**WORK INSTRUCTIONS**: Set the records down again. Match every line exactly.

-- EXCERPTED DATA follows --

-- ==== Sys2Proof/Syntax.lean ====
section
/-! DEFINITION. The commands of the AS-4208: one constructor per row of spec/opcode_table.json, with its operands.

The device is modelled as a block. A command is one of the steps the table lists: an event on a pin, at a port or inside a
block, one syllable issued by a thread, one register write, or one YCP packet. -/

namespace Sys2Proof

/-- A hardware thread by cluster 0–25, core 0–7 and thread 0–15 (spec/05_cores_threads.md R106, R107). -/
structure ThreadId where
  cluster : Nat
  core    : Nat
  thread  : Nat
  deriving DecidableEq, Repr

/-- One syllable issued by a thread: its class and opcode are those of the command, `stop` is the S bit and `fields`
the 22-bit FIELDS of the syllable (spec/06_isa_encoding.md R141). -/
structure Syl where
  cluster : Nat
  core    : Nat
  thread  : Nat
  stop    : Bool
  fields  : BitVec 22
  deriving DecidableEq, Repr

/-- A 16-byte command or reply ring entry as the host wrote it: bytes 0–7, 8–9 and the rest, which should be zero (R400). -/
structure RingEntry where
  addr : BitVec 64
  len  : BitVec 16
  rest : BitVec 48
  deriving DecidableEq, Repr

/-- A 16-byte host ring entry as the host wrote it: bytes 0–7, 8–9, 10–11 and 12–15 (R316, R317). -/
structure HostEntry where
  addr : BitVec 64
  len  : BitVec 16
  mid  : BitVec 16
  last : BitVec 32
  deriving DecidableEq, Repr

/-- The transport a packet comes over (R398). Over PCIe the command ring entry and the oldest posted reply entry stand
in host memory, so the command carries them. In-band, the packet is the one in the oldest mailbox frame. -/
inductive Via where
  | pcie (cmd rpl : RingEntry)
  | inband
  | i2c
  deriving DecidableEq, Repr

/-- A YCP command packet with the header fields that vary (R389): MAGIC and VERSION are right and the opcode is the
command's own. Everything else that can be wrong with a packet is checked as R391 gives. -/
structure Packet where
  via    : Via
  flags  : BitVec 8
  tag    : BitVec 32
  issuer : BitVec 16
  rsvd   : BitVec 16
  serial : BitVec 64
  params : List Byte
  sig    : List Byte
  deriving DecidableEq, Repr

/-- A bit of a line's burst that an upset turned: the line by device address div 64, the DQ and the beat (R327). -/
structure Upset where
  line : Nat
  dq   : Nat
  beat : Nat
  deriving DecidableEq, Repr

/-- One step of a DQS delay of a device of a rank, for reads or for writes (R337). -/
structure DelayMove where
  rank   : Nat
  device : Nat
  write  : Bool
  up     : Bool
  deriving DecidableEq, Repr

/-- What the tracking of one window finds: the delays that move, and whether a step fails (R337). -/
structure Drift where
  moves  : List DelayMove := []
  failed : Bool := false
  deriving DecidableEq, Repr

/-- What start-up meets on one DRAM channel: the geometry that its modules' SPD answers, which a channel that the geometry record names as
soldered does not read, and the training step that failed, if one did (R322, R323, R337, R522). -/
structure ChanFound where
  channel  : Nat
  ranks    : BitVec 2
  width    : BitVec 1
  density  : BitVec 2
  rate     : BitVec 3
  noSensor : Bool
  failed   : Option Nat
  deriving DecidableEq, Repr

-- EXCERPTED DATA concluded --

**RESULT OF THIS TASK**:
-- ==== Sys2Proof/Syntax.lean ====
section
/-! DEFINITION. The commands of the AS-4208: one constructor per row of spec/opcode_table.json, with its operands.

The device is modelled as a block. A command is one of the steps the table lists: an event on a pin, at a port or inside a
block, one syllable issued by a thread, one register write, or one YCP packet. -/

namespace Sys2Proof

/-- A hardware thread by cluster 0–25, core 0–7 and thread 0–15 (spec/05_cores_threads.md R106, R107). -/
structure ThreadId where
  cluster : Nat
  core    : Nat
  thread  : Nat
  deriving DecidableEq, Repr

/-- One syllable issued by a thread: its class and opcode are those of the command, `stop` is the S bit and `fields`
the 22-bit FIELDS of the syllable (spec/06_isa_encoding.md R141). -/
structure Syl where
  cluster : Nat
  core    : Nat
  thread  : Nat
  stop    : Bool
  fields  : BitVec 22
  deriving DecidableEq, Repr

/-- A 16-byte command or reply ring entry as the host wrote it: bytes 0–7, 8–9 and the rest, which should be zero (R400). -/
structure RingEntry where
  addr : BitVec 64
  len  : BitVec 16
  rest : BitVec 48
  deriving DecidableEq, Repr

/-- A 16-byte host ring entry as the host wrote it: bytes 0–7, 8–9, 10–11 and 12–15 (R316, R317). -/
structure HostEntry where
  addr : BitVec 64
  len  : BitVec 16
  mid  : BitVec 16
  last : BitVec 32
  deriving DecidableEq, Repr

/-- The transport a packet comes over (R398). Over PCIe the command ring entry and the oldest posted reply entry stand
in host memory, so the command carries them. In-band, the packet is the one in the oldest mailbox frame. -/
inductive Via where
  | pcie (cmd rpl : RingEntry)
  | inband
  | i2c
  deriving DecidableEq, Repr

/-- A YCP command packet with the header fields that vary (R389): MAGIC and VERSION are right and the opcode is the
command's own. Everything else that can be wrong with a packet is checked as R391 gives. -/
structure Packet where
  via    : Via
  flags  : BitVec 8
  tag    : BitVec 32
  issuer : BitVec 16
  rsvd   : BitVec 16
  serial : BitVec 64
  params : List Byte
  sig    : List Byte
  deriving DecidableEq, Repr

/-- A bit of a line's burst that an upset turned: the line by device address div 64, the DQ and the beat (R327). -/
structure Upset where
  line : Nat
  dq   : Nat
  beat : Nat
  deriving DecidableEq, Repr

/-- One step of a DQS delay of a device of a rank, for reads or for writes (R337). -/
structure DelayMove where
  rank   : Nat
  device : Nat
  write  : Bool
  up     : Bool
  deriving DecidableEq, Repr

/-- What the tracking of one window finds: the delays that move, and whether a step fails (R337). -/
structure Drift where
  moves  : List DelayMove := []
  failed : Bool := false
  deriving DecidableEq, Repr

/-- What start-up meets on one DRAM channel: the geometry that its modules' SPD answers, which a channel that the geometry record names as
soldered does not read, and the training step that failed, if one did (R322, R323, R337, R522). -/
structure ChanFound where
  channel  : Nat
  ranks    : BitVec 2
  width    : BitVec 1
  density  : BitVec 2
  rate     : BitVec 3
  noSensor : Bool
  failed   : Option Nat
  deriving DecidableEq, Repr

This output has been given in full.